On September 6, 2024, pursuant to the Omnibus Incentive Plan, Dril-Quip awarded certain employees with key roles related to a prior acquisition Dril-Quip RSUs, which is an award of common stock subject to time vesting. These Dril-Quip RSUs are restricted as to transference, sale, and other disposition, and vest ratably over a two-year period.

As per the grant agreement, all 135,588 RSAs and Performance Units granted in 2021 become fully vested upon a Change of Control event, and the Merger qualified as a Change of Control event. As such, these shares became fully vested as of the date of the Merger.

The remaining RSAs, Performance Units and Dril-Quip RSUs granted in 2022, 2023 and 2024 remained outstanding and to the extent earned, will be settled in shares of Company Common Stock, subject to appropriate adjustments to the number of shares related to each award. As of September 6, 2024, 493,048 shares of Company Common Stock subject to RSAs were outstanding under the Omnibus Incentive Plan; $4.9 million of their fair value is attributable to post-Merger services and will be recognized as equity-based compensation expense in the post-combination period to the extent earned. As of September 6, 2024, 303,827 shares of Company Common Stock subject to Performance Units were outstanding under the Omnibus Incentive Plan; $2.4 million of their fair value is attributable to post-Merger services and will be recognized as equity-based compensation expense in the post-combination period to the extent earned. As of September 6, 2024, 103,014 shares of Company Common Stock subject to Dril-Quip RSUs were assumed under the Omnibus Incentive Plan; $1.6 million of their fair value is attributable to post-Merger services and will be recognized as equity-based compensation expense in the post-combination period to the extent earned.

Director Stock Compensation Awards

Under the DSA program, the directors of Dril-Quip were allowed to elect to receive all or a portion of their fees in the form of director restricted stock awards (DSAs) in an amount equal to 125% of the fees in lieu of cash.
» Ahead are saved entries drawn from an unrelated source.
/-- Dependency counter of a record: DV and index. -/
def recDep (d : List Byte) : Option Nat := if (recU d 0x14 4).testBit 31 then some (recU d 0x14 4 % 2 ^ 18) else none

/-- Table `i` of the context's format slots: eight descriptors at FTBASE + 32(i − 1); table 0 leaves them unbound
(R299). -/
def State.slotTable (s : State) (x : Ctx) (i : Nat) : Option (List Word) :=
  if i = 0 then some (List.replicate 8 0)
  else if x.ftcount.toNat < i then none
  else match s.iaReadMany none 2 (pieces 3 (s.domidx.toNat * 2 ^ 48 + x.ftbase.toNat % 2 ^ 48 + 32 * (i - 1)) 32) with
    | .ok _ (d, _) =>
      let t := (List.range 8).map fun n => BitVec.ofNat 32 (recU d (4 * n) 4)
      if t.all slotValid then some t else none
    | _ => none

/-- A record enters the device: refused, or checked with what the check resolved (R300). `own` is the module that MOD 0
means. -/
def State.checkRec (s : State) (x : Ctx) (own : Nat) (d : List Byte) : Option (Nat × List Word × Launch) :=
  let m := if recU d 0 2 = 0 then own else recU d 0 2
  match (x.modules.find m).bind fun v => v.header (BitVec.ofNat 16 (recU d 2 2)) with
  | none => none
  | some k =>
    match recLaunch d k, s.slotTable x (recU d 0xE 2) with
    | some l, some fs =>
      if (match recDep d with | some i => decide (x.dccnt.toNat ≤ i) | none => false) then none else some (m, fs, l)
    | _, _ => none

/-! ### Task ids (R301) -/

/-- Mix of R301. -/
def mix (x : DWord) : BitVec 48 :=
  let a := (x ^^^ (x >>> 30)) * 0xBF58476D1CE4E5B9#64
  let b := (a ^^^ (a >>> 27)) * 0x94D049BB133111EB#64
  (b ^^^ (b >>> 31)).setWidth 48

/-- The id of the `k`-th task a band creates. -/
def Here.childId (h : Here) (k : Nat) : BitVec 48 :=
  mix (h.crew.task.id.setWidth 64 ^^^ (BitVec.ofNat 64 (32 * h.crew.member + h.band.index) <<< 40) ^^^ BitVec.ofNat 64 k)

/-! ### Bins (R302, R303) -/

/-- Lane tasks at which a bin launches (R302). -/
def State.binFull (s : State) (x : Nat) (b : Bin) : Nat :=
  match ((s.ctx? x).bind fun v => v.modules.find b.mod).bind fun m => m.header b.entry with
  | some k => if k.kflags.getLsbD 1 then 16 else 32
  | none => 32

/-- The task a launched bin becomes: its id is that of lane 0, its PRIO that of lane 0's spawner (R303). -/
def binTask (q : Nat) (b : Bin) (now : Nat) : Task :=
  ⟨(b.lanes.headD (0, 0)).2, b.ctx, b.mod, b.entry, 0, [], [], q, 0, false, b.prio, b.lanes, now⟩

/-- Launches bin `i` of a cluster: it is empty and free again at once. -/
def State.binGo (s : State) (q i : Nat) : State :=
  match (s.clusterAt q).bins.find i with
  | none => s
  | some b =>
    s.setCluster q { s.clusterAt q with
      bins := (s.clusterAt q).bins.drop i, launched := (s.clusterAt q).launched ++ [binTask q b s.cycle] }

/-- The lowest bin of a cluster that has a property. -/
def firstBin (p : Bin → Bool) (bins : Tab Bin) : Option (Nat × Bin) :=
  (List.range 64).findSome? fun i => match bins.find i with | some b => if p b then some (i, b) else none | none => none

/-- Places one lane task in a bin (R302); none when no bin is free. -/
def State.place (s : State) (q x m : Nat) (entry : BitVec 16) (prio : Nat) (a : DWord × BitVec 48) : Option State :=
  let bins := (s.clusterAt q).bins
  let put := fun (i : Nat) (b : Bin) =>
    let s1 := s.setCluster q { s.clusterAt q with bins := bins.put i b }
    if s.binFull x b ≤ b.lanes.length then s1.binGo q i else s1
  match firstBin (fun b => b.ctx == x && b.mod == m && b.entry == entry) bins with
  | some (i, b) => some (put i { b with lanes := b.lanes ++ [a] })
  | none =>
    match (List.range 64).find? fun i => (bins.find i).isNone with
    | some i => some (put i ⟨x, m, entry, [a], prio, s.cycle⟩)
    | none => none

/-- Places lane tasks in turn. -/
def State.placeAll (s : State) (q x m : Nat) (entry : BitVec 16) (prio : Nat) : List (DWord × BitVec 48) → Option State
  | [] => some s
  | a :: t => (s.place q x m entry prio a).bind fun s1 => State.placeAll s1 q x m entry prio t

/-! ### Failures (R318) -/

/-- A precise TASK fault. -/
def Here.taskFault (h : Here) (s : State) (m : LaneMask) (code : Nat) : State := h.fault s 9 (BitVec.ofNat 96 code) m

/-- The reply of a failure. -/
def failReply (code : Nat) : DWord := BitVec.ofNat 64 (code * 2 ^ 48)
The awards are made quarterly on the first business day after the end of each calendar quarter and vest on January 1 of the second year after the grant date.

As per the grant agreement, all 75,537 DSAs become fully vested upon a Change of Control event, and the Merger qualified as a Change of Control event. As such, these shares became fully vested as of the date of the Merger.

Stock Options

Legacy Innovex previously granted stock options which generally vest in equal increments over four years and have a ten-year term. Pursuant to the Merger Agreement, each stock option became fully vested and settled immediately prior to the effective time of the Merger. Due to the accelerated vesting, the Company recognized all remaining unamortized compensation expense of $0.6 million upon close of the Merger.

Restricted Stock Units (RSUs)

Legacy Innovex previously granted RSUs subject to vesting and forfeiture conditions during applicable restriction periods. During the three and nine months ended September 30, 2024, after adjustment for the Exchange Ratio, we granted 617,275 of equity-classified RSUs, respectively. During the three and nine months ended September 30, 2023, after adjustment for the Exchange Ratio, we granted 0 and 309,133 equity-classified RSUs, respectively. The RSUs granted in 2024 will vest on two different vesting schedules. Immediately upon close of the Merger, 224,521 RSUs vested; as a result, the Company recorded $3.9 million of compensation expense related to these RSUs on the Closing Date. The remaining 388,407 RSUs granted in 2024, net of forfeitures, will vest over 2 years beginning from the date of the merger. RSUs granted in 2023 vest ratably over a three or four year period. The

Company recognizes share-based compensation expense on a straight-line basis over the requisite service period for awards expected to ultimately vest.